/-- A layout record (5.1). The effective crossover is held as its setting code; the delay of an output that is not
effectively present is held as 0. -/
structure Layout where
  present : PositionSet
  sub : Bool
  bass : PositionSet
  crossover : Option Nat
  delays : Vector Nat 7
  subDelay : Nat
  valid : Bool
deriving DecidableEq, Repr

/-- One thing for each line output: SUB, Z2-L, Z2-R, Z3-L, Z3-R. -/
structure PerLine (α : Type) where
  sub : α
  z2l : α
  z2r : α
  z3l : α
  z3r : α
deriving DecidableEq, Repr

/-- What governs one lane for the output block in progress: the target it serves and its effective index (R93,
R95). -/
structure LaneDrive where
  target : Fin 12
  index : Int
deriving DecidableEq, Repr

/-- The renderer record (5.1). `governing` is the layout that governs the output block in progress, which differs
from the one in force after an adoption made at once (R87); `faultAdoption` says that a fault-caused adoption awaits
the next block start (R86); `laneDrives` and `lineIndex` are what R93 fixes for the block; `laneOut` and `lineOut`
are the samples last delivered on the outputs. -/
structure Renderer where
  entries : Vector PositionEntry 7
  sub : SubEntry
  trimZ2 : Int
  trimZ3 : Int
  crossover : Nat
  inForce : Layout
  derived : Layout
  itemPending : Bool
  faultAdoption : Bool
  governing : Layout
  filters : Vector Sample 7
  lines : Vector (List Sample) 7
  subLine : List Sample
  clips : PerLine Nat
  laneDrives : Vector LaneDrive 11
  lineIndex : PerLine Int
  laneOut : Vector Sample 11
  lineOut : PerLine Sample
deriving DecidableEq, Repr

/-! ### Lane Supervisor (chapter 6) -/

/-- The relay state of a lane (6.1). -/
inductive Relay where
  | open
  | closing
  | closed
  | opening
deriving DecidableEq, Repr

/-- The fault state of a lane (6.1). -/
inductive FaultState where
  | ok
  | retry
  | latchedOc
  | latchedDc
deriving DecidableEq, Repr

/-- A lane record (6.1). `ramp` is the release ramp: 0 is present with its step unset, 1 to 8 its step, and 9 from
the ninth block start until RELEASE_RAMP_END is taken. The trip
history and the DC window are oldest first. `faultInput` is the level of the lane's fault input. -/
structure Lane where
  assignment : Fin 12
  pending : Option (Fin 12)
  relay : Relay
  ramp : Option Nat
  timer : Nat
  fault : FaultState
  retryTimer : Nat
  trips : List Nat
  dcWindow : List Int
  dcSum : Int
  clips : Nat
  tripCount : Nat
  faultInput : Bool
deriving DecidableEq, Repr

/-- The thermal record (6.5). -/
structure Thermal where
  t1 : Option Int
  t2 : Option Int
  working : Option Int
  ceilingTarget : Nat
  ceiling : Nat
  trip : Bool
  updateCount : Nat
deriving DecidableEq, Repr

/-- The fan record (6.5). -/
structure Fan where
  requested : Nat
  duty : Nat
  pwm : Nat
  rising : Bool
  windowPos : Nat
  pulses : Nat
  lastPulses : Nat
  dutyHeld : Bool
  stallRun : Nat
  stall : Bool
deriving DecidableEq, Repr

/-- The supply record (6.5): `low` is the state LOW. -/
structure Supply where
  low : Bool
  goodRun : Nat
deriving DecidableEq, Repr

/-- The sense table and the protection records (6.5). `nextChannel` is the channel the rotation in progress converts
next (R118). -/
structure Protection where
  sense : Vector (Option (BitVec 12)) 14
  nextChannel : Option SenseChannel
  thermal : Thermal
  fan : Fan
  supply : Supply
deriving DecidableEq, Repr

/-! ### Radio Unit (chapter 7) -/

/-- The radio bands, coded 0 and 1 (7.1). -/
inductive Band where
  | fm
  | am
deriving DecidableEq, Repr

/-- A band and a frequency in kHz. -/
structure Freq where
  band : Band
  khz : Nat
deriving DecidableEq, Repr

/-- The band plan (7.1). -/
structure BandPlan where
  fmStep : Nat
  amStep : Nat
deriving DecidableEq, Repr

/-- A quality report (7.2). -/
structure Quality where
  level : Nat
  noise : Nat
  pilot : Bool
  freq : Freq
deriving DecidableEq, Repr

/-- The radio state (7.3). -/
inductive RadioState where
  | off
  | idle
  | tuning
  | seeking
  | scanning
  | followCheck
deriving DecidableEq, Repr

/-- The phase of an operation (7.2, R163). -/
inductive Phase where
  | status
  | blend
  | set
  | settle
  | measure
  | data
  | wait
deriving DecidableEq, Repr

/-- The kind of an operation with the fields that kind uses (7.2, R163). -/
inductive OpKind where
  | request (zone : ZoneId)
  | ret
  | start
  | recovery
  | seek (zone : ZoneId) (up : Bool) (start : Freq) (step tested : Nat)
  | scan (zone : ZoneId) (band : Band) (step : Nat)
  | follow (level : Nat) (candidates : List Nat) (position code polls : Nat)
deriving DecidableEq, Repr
-----
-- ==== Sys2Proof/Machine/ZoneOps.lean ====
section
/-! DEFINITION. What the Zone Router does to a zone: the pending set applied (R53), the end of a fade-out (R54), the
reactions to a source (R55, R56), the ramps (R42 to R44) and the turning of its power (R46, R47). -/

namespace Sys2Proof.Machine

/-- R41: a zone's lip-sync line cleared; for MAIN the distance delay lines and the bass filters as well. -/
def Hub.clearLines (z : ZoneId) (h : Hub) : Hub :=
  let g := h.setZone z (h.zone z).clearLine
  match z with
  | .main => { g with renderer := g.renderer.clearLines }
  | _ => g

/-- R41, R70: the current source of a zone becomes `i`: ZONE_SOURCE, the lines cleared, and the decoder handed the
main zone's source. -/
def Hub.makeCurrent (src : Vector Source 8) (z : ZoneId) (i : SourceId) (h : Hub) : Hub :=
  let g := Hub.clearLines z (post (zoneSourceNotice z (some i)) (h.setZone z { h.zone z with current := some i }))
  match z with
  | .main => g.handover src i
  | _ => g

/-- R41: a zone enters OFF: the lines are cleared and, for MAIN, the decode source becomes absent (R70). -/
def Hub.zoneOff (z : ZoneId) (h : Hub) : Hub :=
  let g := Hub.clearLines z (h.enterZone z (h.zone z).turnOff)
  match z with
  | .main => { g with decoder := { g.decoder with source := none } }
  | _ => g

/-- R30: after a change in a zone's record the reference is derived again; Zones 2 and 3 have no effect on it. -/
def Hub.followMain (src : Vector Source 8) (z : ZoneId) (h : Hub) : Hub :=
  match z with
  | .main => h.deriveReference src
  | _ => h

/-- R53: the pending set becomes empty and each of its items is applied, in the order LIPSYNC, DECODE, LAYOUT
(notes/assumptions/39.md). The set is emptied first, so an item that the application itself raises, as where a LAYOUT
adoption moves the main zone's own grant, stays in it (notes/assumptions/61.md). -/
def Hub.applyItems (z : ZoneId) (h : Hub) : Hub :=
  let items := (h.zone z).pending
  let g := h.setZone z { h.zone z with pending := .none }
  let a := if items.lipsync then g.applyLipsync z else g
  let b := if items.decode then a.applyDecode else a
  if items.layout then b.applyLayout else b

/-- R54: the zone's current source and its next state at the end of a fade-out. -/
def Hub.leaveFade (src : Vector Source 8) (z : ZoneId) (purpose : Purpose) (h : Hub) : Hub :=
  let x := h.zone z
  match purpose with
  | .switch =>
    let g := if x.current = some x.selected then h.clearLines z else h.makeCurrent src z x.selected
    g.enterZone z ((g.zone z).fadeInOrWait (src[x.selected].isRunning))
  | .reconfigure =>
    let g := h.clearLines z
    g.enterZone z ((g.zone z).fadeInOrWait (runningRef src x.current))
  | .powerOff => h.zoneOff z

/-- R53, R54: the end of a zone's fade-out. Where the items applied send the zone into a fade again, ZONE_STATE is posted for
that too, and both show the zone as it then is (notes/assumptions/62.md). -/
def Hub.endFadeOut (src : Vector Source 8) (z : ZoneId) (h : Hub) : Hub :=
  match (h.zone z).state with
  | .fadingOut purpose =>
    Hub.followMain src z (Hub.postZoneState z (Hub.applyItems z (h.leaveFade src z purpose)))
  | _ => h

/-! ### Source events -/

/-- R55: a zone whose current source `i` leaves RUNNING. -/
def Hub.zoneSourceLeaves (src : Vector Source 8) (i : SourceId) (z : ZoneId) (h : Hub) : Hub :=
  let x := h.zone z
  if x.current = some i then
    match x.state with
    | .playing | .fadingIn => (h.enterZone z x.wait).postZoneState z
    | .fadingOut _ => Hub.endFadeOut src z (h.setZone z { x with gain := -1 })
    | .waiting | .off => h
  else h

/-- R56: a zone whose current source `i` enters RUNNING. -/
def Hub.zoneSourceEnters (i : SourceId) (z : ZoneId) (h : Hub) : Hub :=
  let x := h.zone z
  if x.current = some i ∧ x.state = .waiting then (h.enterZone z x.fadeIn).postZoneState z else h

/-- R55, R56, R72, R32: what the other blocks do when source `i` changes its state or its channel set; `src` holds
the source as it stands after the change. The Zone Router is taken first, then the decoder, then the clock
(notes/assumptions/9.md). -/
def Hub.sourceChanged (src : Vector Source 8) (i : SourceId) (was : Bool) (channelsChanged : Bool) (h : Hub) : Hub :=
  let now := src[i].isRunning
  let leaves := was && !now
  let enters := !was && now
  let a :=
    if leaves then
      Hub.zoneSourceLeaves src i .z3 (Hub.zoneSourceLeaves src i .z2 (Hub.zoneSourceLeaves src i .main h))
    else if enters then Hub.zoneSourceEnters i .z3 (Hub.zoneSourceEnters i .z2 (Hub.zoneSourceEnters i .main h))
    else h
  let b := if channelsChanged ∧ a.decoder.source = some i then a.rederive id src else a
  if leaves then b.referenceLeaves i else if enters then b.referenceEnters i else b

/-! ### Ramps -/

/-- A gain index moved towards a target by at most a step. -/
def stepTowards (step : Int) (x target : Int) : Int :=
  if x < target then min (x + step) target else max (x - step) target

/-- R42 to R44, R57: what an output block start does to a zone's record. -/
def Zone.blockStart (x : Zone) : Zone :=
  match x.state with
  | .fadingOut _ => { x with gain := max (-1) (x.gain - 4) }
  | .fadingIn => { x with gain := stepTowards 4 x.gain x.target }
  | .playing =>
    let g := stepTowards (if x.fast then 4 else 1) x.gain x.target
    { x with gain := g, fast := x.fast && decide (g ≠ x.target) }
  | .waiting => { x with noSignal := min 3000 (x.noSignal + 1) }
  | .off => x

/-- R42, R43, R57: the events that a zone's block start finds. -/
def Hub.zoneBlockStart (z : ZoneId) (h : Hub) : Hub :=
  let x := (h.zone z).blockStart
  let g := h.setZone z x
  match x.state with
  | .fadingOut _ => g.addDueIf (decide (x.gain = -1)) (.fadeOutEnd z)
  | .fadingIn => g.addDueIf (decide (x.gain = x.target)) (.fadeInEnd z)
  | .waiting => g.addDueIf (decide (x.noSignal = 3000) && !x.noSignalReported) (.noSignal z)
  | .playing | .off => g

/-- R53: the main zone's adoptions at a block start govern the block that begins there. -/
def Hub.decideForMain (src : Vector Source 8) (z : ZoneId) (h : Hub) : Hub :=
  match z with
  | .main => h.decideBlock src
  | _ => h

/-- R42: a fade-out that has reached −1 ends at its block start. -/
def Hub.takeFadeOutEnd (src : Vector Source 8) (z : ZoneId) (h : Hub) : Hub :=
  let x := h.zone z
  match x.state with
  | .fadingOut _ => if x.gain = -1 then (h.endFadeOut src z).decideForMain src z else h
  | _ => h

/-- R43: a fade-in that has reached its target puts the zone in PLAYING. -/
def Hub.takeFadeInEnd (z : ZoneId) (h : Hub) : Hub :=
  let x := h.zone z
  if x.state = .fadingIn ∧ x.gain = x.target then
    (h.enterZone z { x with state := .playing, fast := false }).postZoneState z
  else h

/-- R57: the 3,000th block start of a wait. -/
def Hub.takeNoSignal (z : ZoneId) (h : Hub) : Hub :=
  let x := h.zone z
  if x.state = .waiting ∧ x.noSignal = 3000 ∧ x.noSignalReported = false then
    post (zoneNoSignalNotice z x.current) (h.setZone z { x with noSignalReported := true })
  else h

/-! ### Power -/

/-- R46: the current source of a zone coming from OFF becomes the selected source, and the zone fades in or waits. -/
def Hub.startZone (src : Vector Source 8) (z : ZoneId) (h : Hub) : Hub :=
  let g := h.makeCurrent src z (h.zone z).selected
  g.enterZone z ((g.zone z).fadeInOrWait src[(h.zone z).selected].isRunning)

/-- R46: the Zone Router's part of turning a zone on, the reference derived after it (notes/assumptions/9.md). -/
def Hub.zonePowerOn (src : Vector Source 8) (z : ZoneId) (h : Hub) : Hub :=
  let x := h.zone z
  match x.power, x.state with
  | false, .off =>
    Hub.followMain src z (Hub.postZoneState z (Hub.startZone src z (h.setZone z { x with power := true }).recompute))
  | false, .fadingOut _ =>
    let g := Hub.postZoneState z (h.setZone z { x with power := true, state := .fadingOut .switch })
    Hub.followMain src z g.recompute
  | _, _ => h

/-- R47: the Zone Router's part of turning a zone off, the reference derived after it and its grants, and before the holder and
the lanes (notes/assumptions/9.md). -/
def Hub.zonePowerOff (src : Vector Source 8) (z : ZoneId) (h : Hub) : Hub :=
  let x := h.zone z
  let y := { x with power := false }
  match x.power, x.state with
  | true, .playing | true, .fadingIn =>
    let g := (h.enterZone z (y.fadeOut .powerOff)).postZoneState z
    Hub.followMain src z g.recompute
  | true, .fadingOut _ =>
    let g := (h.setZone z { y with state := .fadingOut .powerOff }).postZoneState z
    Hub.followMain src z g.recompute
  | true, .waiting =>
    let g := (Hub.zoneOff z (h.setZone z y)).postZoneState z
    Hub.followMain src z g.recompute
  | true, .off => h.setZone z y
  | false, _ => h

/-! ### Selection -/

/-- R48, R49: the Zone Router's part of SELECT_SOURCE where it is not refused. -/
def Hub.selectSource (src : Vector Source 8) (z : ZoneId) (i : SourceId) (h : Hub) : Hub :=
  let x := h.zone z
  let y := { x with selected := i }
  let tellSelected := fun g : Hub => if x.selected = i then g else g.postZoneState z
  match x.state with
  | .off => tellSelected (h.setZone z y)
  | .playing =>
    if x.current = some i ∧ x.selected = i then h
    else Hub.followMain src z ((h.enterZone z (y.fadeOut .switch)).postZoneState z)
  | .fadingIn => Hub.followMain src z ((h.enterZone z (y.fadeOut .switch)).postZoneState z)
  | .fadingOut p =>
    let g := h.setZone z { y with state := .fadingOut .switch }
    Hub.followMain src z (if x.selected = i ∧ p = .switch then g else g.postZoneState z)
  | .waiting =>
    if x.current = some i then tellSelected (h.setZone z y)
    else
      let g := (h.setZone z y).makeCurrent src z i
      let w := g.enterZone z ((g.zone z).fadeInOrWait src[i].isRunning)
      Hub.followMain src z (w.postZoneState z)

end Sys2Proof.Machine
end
-----
■ Your task:
Please make an exact copy of the lines above from the line with "that is not" through the line with "fault : FaultState", both ends included.

■ Written response:
/-- A layout record (5.1). The effective crossover is held as its setting code; the delay of an output that is not
effectively present is held as 0. -/
structure Layout where
  present : PositionSet
  sub : Bool
  bass : PositionSet
  crossover : Option Nat
  delays : Vector Nat 7
  subDelay : Nat
  valid : Bool
deriving DecidableEq, Repr

/-- One thing for each line output: SUB, Z2-L, Z2-R, Z3-L, Z3-R. -/
structure PerLine (α : Type) where
  sub : α
  z2l : α
  z2r : α
  z3l : α
  z3r : α
deriving DecidableEq, Repr

/-- What governs one lane for the output block in progress: the target it serves and its effective index (R93,
R95). -/
structure LaneDrive where
  target : Fin 12
  index : Int
deriving DecidableEq, Repr

/-- The renderer record (5.1). `governing` is the layout that governs the output block in progress, which differs
from the one in force after an adoption made at once (R87); `faultAdoption` says that a fault-caused adoption awaits
the next block start (R86); `laneDrives` and `lineIndex` are what R93 fixes for the block; `laneOut` and `lineOut`
are the samples last delivered on the outputs. -/
structure Renderer where
  entries : Vector PositionEntry 7
  sub : SubEntry
  trimZ2 : Int
  trimZ3 : Int
  crossover : Nat
  inForce : Layout
  derived : Layout
  itemPending : Bool
  faultAdoption : Bool
  governing : Layout
  filters : Vector Sample 7
  lines : Vector (List Sample) 7
  subLine : List Sample
  clips : PerLine Nat
  laneDrives : Vector LaneDrive 11
  lineIndex : PerLine Int
  laneOut : Vector Sample 11
  lineOut : PerLine Sample
deriving DecidableEq, Repr

/-! ### Lane Supervisor (chapter 6) -/

/-- The relay state of a lane (6.1). -/
inductive Relay where
  | open
  | closing
  | closed
  | opening
deriving DecidableEq, Repr

/-- The fault state of a lane (6.1). -/
inductive FaultState where
  | ok
  | retry
  | latchedOc
  | latchedDc
deriving DecidableEq, Repr

/-- A lane record (6.1). `ramp` is the release ramp: 0 is present with its step unset, 1 to 8 its step, and 9 from
the ninth block start until RELEASE_RAMP_END is taken. The trip
history and the DC window are oldest first. `faultInput` is the level of the lane's fault input. -/
structure Lane where
  assignment : Fin 12
  pending : Option (Fin 12)
  relay : Relay
  ramp : Option Nat
  timer : Nat
  fault : FaultState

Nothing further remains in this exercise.